Nowadays, we are surrounded by information at lightning speed. Bombings, air crashes, cyclones, earthquakes. These dangers, manifest and unambiguous, are imposed on individuals and the artist can visually apprehend them.
My work, on the contrary, through the use of installation, video or screen print, seeks to grasp more insidious technological and environmental risks which, even if they are omnipresent in our environment, can fall quickly into a collective forgetting. Hidden objects, such as the air filter or invisible elements, such as pollution attract my curiosity. Despite their transparent aspect, they are massively part of our lives without having a recognizable face.

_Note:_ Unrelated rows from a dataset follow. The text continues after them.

/-- An output of bank `k` has MISM set. -/
def Shared.bankMism (h : Shared) (k : Nat) : Bool := (upTo 8).any (fun i => h.on (DO_ST (8 * k + i)) DO_ST_MISM)
/-- The common fault of bank `k` (R298): an output in current limit or thermal shutdown, or one that reads on while its applied
state is off. -/
def Shared.bankFlt (h : Shared) (k : Nat) : Bool :=
  (upTo 8).any (fun i =>
    let n := 8 * k + i
    let st := h.rd (DO_ST n)
    (h.dou n).limit || (h.dou n).shut || (DO_ST_RB.on st && !DO_ST_APPLIED.on st))
/-- FLT of bank `k` as its protection circuit reports it; UNLOC clears with it, and the 3 ms of R301 begin anew. -/
def Shared.fltNow (h : Shared) (k : Nat) : Shared :=
  let v := h.bankFlt k
  let h := h.setB (DO_BST k) DO_BST_FLT v
  if v then h else (h.setBank k { h.bank k with fltN := 0 }).setB (DO_BST k) DO_BST_UNLOC false
/-- FLT and UNLOC of bank `k` at a sample (R301): 3 ms after the sample that first showed FLT, with no output of the bank in MISM. -/
def Shared.fltSample (h : Shared) (k : Nat) : Shared :=
  let h := h.fltNow k
  let m := inRow (h.on (DO_BST k) DO_BST_FLT) (h.bank k).fltN 31
  (h.setBank k { h.bank k with fltN := m }).setB (DO_BST k) DO_BST_UNLOC (m = 31 && !h.bankMism k)

/-- A sample instant of the stage (R281): the bank supplies, the outputs, the bank faults, then the rows of R295. -/
def Shared.dioSample (l : Lane) (h : Shared) : Shared :=
  let h := (upTo 32).foldl (Shared.doSample l) ((upTo 4).foldl (Shared.bankSample l) h)
  ((upTo 4).foldl Shared.fltSample h).doAll l

/-- P0 of the records of the flags that differ between two states of the stage (R306): output flags 3 to 6, bank flags 0 to 4. -/
def dioFlags (old new : Nat → Word) : List Word :=
  let diff (k n base : Nat) (bs : List Nat) : List Word :=
    (bs.filter (fun b => bitOf (old k) b != bitOf (new k) b)).map (fun b => w32 (n + 256 * (base + b) + 65536 * b2n (bitOf (new k) b)))
  (upTo 32).flatMap (fun n => diff (DO_ST n) n 0 [3, 4, 5, 6]) ++ (upTo 4).flatMap (fun k => diff (DO_BST k) k 0x10 [0, 1, 2, 3, 4])

/-- The stage tells a lane that its link reaches of flags that have changed (R21, R306). -/
def Lane.dioTold (ws : List Word) (l : Lane) : Lane :=
  if l.takes && l.dioLink then { l with cut := { l.cut with dof := l.cut.dof ++ ws } } else l
/-- A change in the stage, with the flags that it changes. -/
def State.dioChange (f : Shared → Shared) (s : State) : State :=
  let h := f s.sh
  State.onLanes Lane.takes (Lane.dioTold (dioFlags s.sh.rd h.rd)) (s.withSh h)
/-- The rows of R295 evaluated under the settings of the leading lane. -/
def State.doEval (s : State) : State := s.dioChange (Shared.doAll s.lead)

/-- `n` samples of the stage. -/
def State.dioSamples : Nat → State → State
  | 0, s => s
  | n + 1, s => (s.dioChange (Shared.dioSample s.lead)).dioSamples n
/-- The stage followed to instant `w`: the samples since the newest one taken. Without its supply it takes none. -/
def State.dioTo (w : Nat) (s : State) : State :=
  let n := sampleNo w - s.sh.dioAt
  let s := s.withSh { s.sh with dioAt := max (sampleNo w) s.sh.dioAt }
  if s.sh.dioOn then s.dioSamples (min 10 n) else s
/-- A change in the stage at instant `w`, before a sample that lies there. -/
def State.dioEvent (w : Nat) (f : Shared → Shared) (s : State) : State := ((s.dioTo (w - 1)).dioChange f).dioTo w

The water vapor of the Dublin incinerator has been a tool for me to illustrate this change of state between visible and invisible. Under the reflection of light, this ephemeral cloud is constantly changing colors and is perpetually moving. The video appears as a relevant medium to capture that ephemeral movements and immortalize this last tangible proof of a nature seeking to absorb an uncontrollable human activity.
The principal objective of my work is to seat the spectator in the position of an explorer. On a large scale format, my installation attempts to open a window to the invisible world. As the air is filling our environment, I like my work to be in dialogue with the space. The ceiling is one of the architectural spots I enjoyed to work with most. Indeed, this situation is one strongly related to our History, synonym of hopes, beliefs and spirituality. I find it interesting to build a bridge between this historic aspect of the space and our contemporary questioning around the danger coming from the invisible.
Through my research, centered on the invisible, I would like to awaken the collective unconscious about the ambivalent nature of human progress, apparently creative, but undeniably destructive. ‘Constant progress, a wheel with double gears, makes things work by crushing someone’ Victor Hugo – Les Contemplations.